__What you should do__
Only what runs from the line with "def currentCopy (s" to the final line of the records below should be given again, word for word.

Collected data entries:
------------------------------
/-! ### HBM space (R210; placement: log entry 13) -/

/-- 64 KiB units below the kernel reserve (R139). -/
def hbmUnits (s : State) : Nat := (Config.hbmBytes - cfgF s 0x300020 8 0 * 0x40000000) / 0x10000
/-- Units of a number of bytes. -/
def unitsOf (n : Nat) : Nat := ceilDiv n 0x10000
/-- Units in use. -/
def unitsUsed (s : State) : Nat := s.strata.extents.foldl (fun n e => n + e.units) 0
/-- Units free outside the kernel reserve. -/
def unitsFree (s : State) : Nat := hbmUnits s - unitsUsed s
/-- Does [f, f+u) meet no extent and end by the limit. -/
def fits (s : State) (f u : Nat) : Bool :=
  f + u ≤ hbmUnits s && s.strata.extents.all (fun e => f + u ≤ e.first || e.first + e.units ≤ f)
/-- First-fit place of `u` units. -/
def placeOf (s : State) (u : Nat) : Option Nat :=
  lowest ((0 :: s.strata.extents.map (fun e => e.first + e.units)).filter (fun f => fits s f u))
/-- Takes `u` units for a use; the grain address of the first, or none where they do not fit. -/
def allocate (s : State) (kind key u : Nat) : Option (Nat × State) :=
  (placeOf s u).map (fun f => (Config.hbmBase + f * 0x10000,
    { s with strata := { s.strata with extents := s.strata.extents ++ [⟨f, u, kind, key⟩] } }))
/-- Takes one extent for each size in a list. -/
def allocateAll (s : State) (kind key : Nat) : List Nat → Option (List Nat × State)
  | [] => some ([], s)
  | u :: us =>
    match allocate s kind key u with
    | none => none
    | some (a, s) => (allocateAll s kind key us).map (fun r => (a :: r.1, r.2))
/-- Frees every extent of a use. -/
def freeKey (s : State) (kind key : Nat) : State :=
  { s with strata := { s.strata with
      extents := s.strata.extents.filter (fun e => !(e.kind = kind && e.key = key)) } }
/-- Frees the extents of a use that a test names by their grain address. -/
def freeWhere (s : State) (kind key : Nat) (p : Nat → Bool) : State :=
  let es := s.strata.extents.filter (fun e => !(e.kind = kind && e.key = key && p (Config.hbmBase + e.first * 0x10000)))
  { s with strata := { s.strata with extents := es } }
/-- Gives the extents of one use to another. -/
def rekey (s : State) (kind key kind' key' : Nat) : State :=
  let es := s.strata.extents.map (fun e => if e.kind = kind ∧ e.key = key then { e with kind := kind', key := key' } else e)
  { s with strata := { s.strata with extents := es } }

/-! ### Roots (Tables 9.1 and 9.2) -/

/-- A block table entry: address, stored bytes, tokens, BMODE. -/
structure BlockEntry where
  addr : Nat
  len : Nat
  tokens : Nat
  bmode : Nat
deriving DecidableEq, Repr

/-- The bytes of a block table entry. -/
def BlockEntry.bytes (e : BlockEntry) : List Byte :=
  leBytes 8 e.addr ++ leBytes 4 e.len ++ leBytes 2 e.tokens ++ leBytes 1 e.bmode ++ [0]

/-- The block table entries of some bytes. -/
def tableOf (bs : List Byte) : List BlockEntry :=
  (chunks 16 bs).map (fun e => ⟨leAt e 0 8, leAt e 8 4, leAt e 12 2, leAt e 14 1⟩)

/-- A header copy (Table 9.1) for a record with a table and a generation; `k` is the copy. -/
def headerBytes (r : Stratum) (k gen : Nat) (tab : List BlockEntry) : List Byte :=
  let h := r.shape
  let body :=
    leBytes 4 0x41525453 ++ leBytes 2 1 ++ leBytes 1 r.mode ++ leBytes 1 h.dtype ++ leBytes 8 r.handle
    ++ leBytes 4 r.tokens ++ leBytes 2 h.layers ++ leBytes 1 h.kvHeads ++ leBytes 1 r.slot ++ leBytes 2 h.headDim
    ++ leBytes 2 (blockCount r.tokens) ++ leBytes 4 h.tokenBytes ++ leBytes 8 (r.root + 0x1000 + k * 0x10000)
    ++ leBytes 8 (tab.foldl (fun n e => n + e.len) 0) ++ leBytes 8 r.modelTag
  let body := (body ++ List.replicate 0xF4 0).take 0xF4
    ++ leBytes 4 (crc32 (tab.flatMap BlockEntry.bytes)).toNat
  body ++ leBytes 4 (crc32 body).toNat ++ leBytes 4 gen

/-- Is a header copy valid: MAGIC and the CRC in COMMIT (R211). -/
def headerValid (h : List Byte) : Bool := leAt h 0 4 = 0x41525453 && leAt h 0xF8 4 = (crc32 (h.take 0xF8)).toNat
/-- Generation of a header copy. -/
def headerGen (h : List Byte) : Nat := leAt h 0xFC 4

/-- The current copy of a root: the valid copy with the higher generation (R211). -/
def currentCopy (s : State) (root : Nat) : Option (Nat × List Byte) :=
  let h0 := gmRead s root 256
  let h1 := gmRead s (root + 0x100) 256
  match headerValid h0, headerValid h1 with
  | true, true => if headerGen h0 < headerGen h1 then some (1, h1) else some (0, h0)
  | true, false => some (0, h0)
  | false, true => some (1, h1)
  | false, false => none

/-- The table that a header copy of a root names. -/
def currentTable (s : State) (root k : Nat) (hdr : List Byte) : List BlockEntry :=
  tableOf (gmRead s (root + 0x1000 + k * 0x10000) (16 * leAt hdr 0x1A 2))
------------------------------
__Solution for this exercise__
def currentCopy (s : State) (root : Nat) : Option (Nat × List Byte) :=
  let h0 := gmRead s root 256
  let h1 := gmRead s (root + 0x100) 256
  match headerValid h0, headerValid h1 with
  | true, true => if headerGen h0 < headerGen h1 then some (1, h1) else some (0, h0)
  | true, false => some (0, h0)
  | false, true => some (1, h1)
  | false, false => none

/-- The table that a header copy of a root names. -/
def currentTable (s : State) (root k : Nat) (hdr : List Byte) : List BlockEntry :=
  tableOf (gmRead s (root + 0x1000 + k * 0x10000) (16 * leAt hdr 0x1A 2))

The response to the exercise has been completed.